Once all activation has been written, the activation box will read 112 the cartridge RFID to confirm that the write operations were successful, and information matches the intended input values. If the information matches, the establishment operator is informed that activation is complete. To avoid potential identity theft from a hacking event, the requestor's biometric “avatar” data in the activation box's operating memory is immediately overwritten with null (or randomized) data. Alternatively, all avatar creation and handling during activation can be performed using RAM only in the activation box (e.g., preferably SRAM, but alternatively DRAM or other volatile memory despite their theoretically longer data retention times) so that de-powering of the activation unit (or at least of the avatar-handing SRAM circuitry therein) ensures all data is permanently lost.

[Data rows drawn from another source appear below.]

-- ==== Sys2Proof/Word.lean ====
section
/-! DEFINITION. The word types and their plainest arithmetic (64-bit words, bytes, tick numbers). -/

namespace Sys2Proof

/-- A 64-bit register or memory word (R6, R7). -/
abbrev Word := BitVec 64

/-- One byte of memory. -/
abbrev Byte := BitVec 8

/-- A stored FP32 value (R142). -/
abbrev F32 := BitVec 32

end Sys2Proof
end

With reference to FIG. 19, a similar activation procedure is used for a nebulizer/vaporizer device, by writing to the nebulizer's flash memory. Whenever a user purchases a nebulizer, third-party activation of the device by an authorized establishment (e.g. physician, pharmacist, medical cannabis dispensary, tobacco retailer, or other authorized point-of-sale establishment) begins with verification 121 of the intended user's identity. If the nebulizer itself is a prescription product (or comes filled with a prescription medication), confirmation of the prescription will also be required. For age-restricted products, confirmation 122 of the user's age from government-issued ID will also be required prior to activation of the device. The nebulizer's control circuit board port will be plugged into or otherwise set to interface with the activation box 123. Having requested 124 a user to position him/herself for biometric scanning, a scan creates 125 a unique “avatar” of biometric information for the user, which is then recorded into the nebulizer flash memory. The establishment's authorization code is also recorded in the flash memory to permit traceability of the activation. Likewise, the establishment operator will enter 126 the user's age, which is written 127 to the nebulizer's memory and linked to the “avatar”. Heating constraints may likewise be requested 128 and written 129 to allow the nebulizer/vaporizer device to appropriately control heating of its contents. Similarly, dosage constraints (including frequency of use) may be requested 130 and written 131 to the flash memory. After all required information has been written to the nebulizer flash memory, the activation box will typically read 132 the recorded information to verify that writing was successful and matches the intended input values. Activation of the device is now complete. Again, as with the activation of cartridges, the requestor's biometric “avatar” data in the activation box's operating memory will be overwritten to ensure user privacy and security.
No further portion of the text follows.